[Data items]
theorem State.writeDmkCh_keeps {ft : Nat} {s₀ s : State} (a : Nat) (v : Nat) (hp : 2 &&& ft = 2) (h : Keeps ft s₀ s) :
    Keeps ft s₀ (State.writeDmkCh s a v) := by
  delta State.writeDmkCh
  repeat' first
      | with_reducible assumption | exact Foot.sub hp rfl | intro _ | with_reducible apply State.wr_keeps
      | with_reducible apply Keeps.ite | dsimp only | split

theorem State.writeLine_keeps {ft : Nat} {s₀ s : State} (site : Nat) (a : Alloc) (w1 : List Nat) (w2 : List Nat)
    (hp : 77309411342 &&& ft = 77309411342) (h : Keeps ft s₀ s) :
    Keeps ft s₀ (State.writeLine s site a w1 w2) := by
  delta State.writeLine
  repeat' first
      | with_reducible assumption | exact Foot.sub hp rfl | intro _ | with_reducible apply State.wr_keeps
      | with_reducible apply State.allocWrite_keeps | dsimp only | split

theorem State.writeRingRd_keeps {ft : Nat} {s₀ s : State} (site : Nat) (v : Nat) (hp : 2 &&& ft = 2)
    (h : Keeps ft s₀ s) :
    Keeps ft s₀ (State.writeRingRd s site v) := by
  delta State.writeRingRd
  repeat' first
      | with_reducible assumption | exact Foot.sub hp rfl | intro _ | with_reducible apply State.wr_keeps
      | with_reducible apply Keeps.ite | dsimp only | split

theorem execBitmapLineWrite_keeps {ft : Nat} {s₀ s : State} (site : Site) (bad : Bool)
    (hp : 77309411550 &&& ft = 77309411550) (h : Keeps ft s₀ s) :
    KeepsOut ft s₀ (execBitmapLineWrite site bad s) := by
  delta execBitmapLineWrite
  repeat' first
      | with_reducible assumption | exact Foot.sub hp rfl | intro _ | with_reducible apply State.passHead_keeps
      | with_reducible apply State.setBitmapBit_keeps | with_reducible apply State.setUpdates_keeps
      | with_reducible apply State.lineWritten_keeps | with_reducible apply State.readBad_keeps
      | with_reducible apply State.pulse_keeps | with_reducible apply State.fpoison_keeps
      | with_reducible apply Keeps.ite | with_reducible apply Keeps.foldl | with_reducible apply KeepsOut.done
      | with_reducible apply KeepsOut.next | exact trivial | dsimp only | split

theorem execBmapClearEnd_keeps {ft : Nat} {s₀ s : State} (site : Site) (hp : 77309411342 &&& ft = 77309411342)
    (h : Keeps ft s₀ s) :
    KeepsOut ft s₀ (execBmapClearEnd site s) := by
  delta execBmapClearEnd
  repeat' first
      | with_reducible assumption | exact Foot.sub hp rfl | intro _ | with_reducible apply State.clearEnd_keeps
      | with_reducible apply Keeps.ite | with_reducible apply KeepsOut.done | with_reducible apply KeepsOut.next
      | exact trivial | dsimp only | split

theorem execBmapClr_keeps {ft : Nat} {s₀ s : State} (site : Site) (hp : 17179869186 &&& ft = 17179869186)
    (h : Keeps ft s₀ s) :
    KeepsOut ft s₀ (execBmapClr site s) := by
  delta execBmapClr
  repeat' first
      | with_reducible assumption | exact Foot.sub hp rfl | intro _ | with_reducible apply State.reach_keeps
      | with_reducible apply State.bmapClear_keeps | with_reducible apply KeepsOut.done
      | with_reducible apply KeepsOut.next | exact trivial | dsimp only | split

theorem execDmkRingRd_keeps {ft : Nat} {s₀ s : State} (site : Site) (v : Word) (hp : 17179869186 &&& ft = 17179869186)
    (h : Keeps ft s₀ s) :
    KeepsOut ft s₀ (execDmkRingRd site v s) := by
  delta execDmkRingRd
  repeat' first
      | with_reducible assumption | exact Foot.sub hp rfl | intro _ | with_reducible apply State.reach_keeps
      | with_reducible apply State.writeRingRd_keeps | with_reducible apply KeepsOut.done
      | with_reducible apply KeepsOut.next | exact trivial | dsimp only | split

theorem execPadTimeout_keeps {ft : Nat} {s₀ s : State} (site : Site) (hp : 77309411550 &&& ft = 77309411550)
    (h : Keeps ft s₀ s) :
    KeepsOut ft s₀ (execPadTimeout site s) := by
  delta execPadTimeout
  repeat' first
      | with_reducible assumption | exact Foot.sub hp rfl | intro _ | with_reducible apply State.passHead_keeps
      | with_reducible apply State.recordOut_keeps | with_reducible apply State.countWritten_keeps
      | with_reducible apply State.recordServed_keeps | with_reducible apply State.setFifo_keeps
      | with_reducible apply State.writeLine_keeps | with_reducible apply Keeps.ite
      | with_reducible apply KeepsOut.done | with_reducible apply KeepsOut.next | exact trivial | dsimp only | split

YOUR INSTRUCTIONS: Begin with the line containing "State.writeLine_keeps | with_reducible apply Keeps.ite" and retype it and each line after it through the end of the records, keeping them exact and including nothing more.

ANSWER TO THIS EXERCISE:
      | with_reducible apply State.writeLine_keeps | with_reducible apply Keeps.ite
      | with_reducible apply KeepsOut.done | with_reducible apply KeepsOut.next | exact trivial | dsimp only | split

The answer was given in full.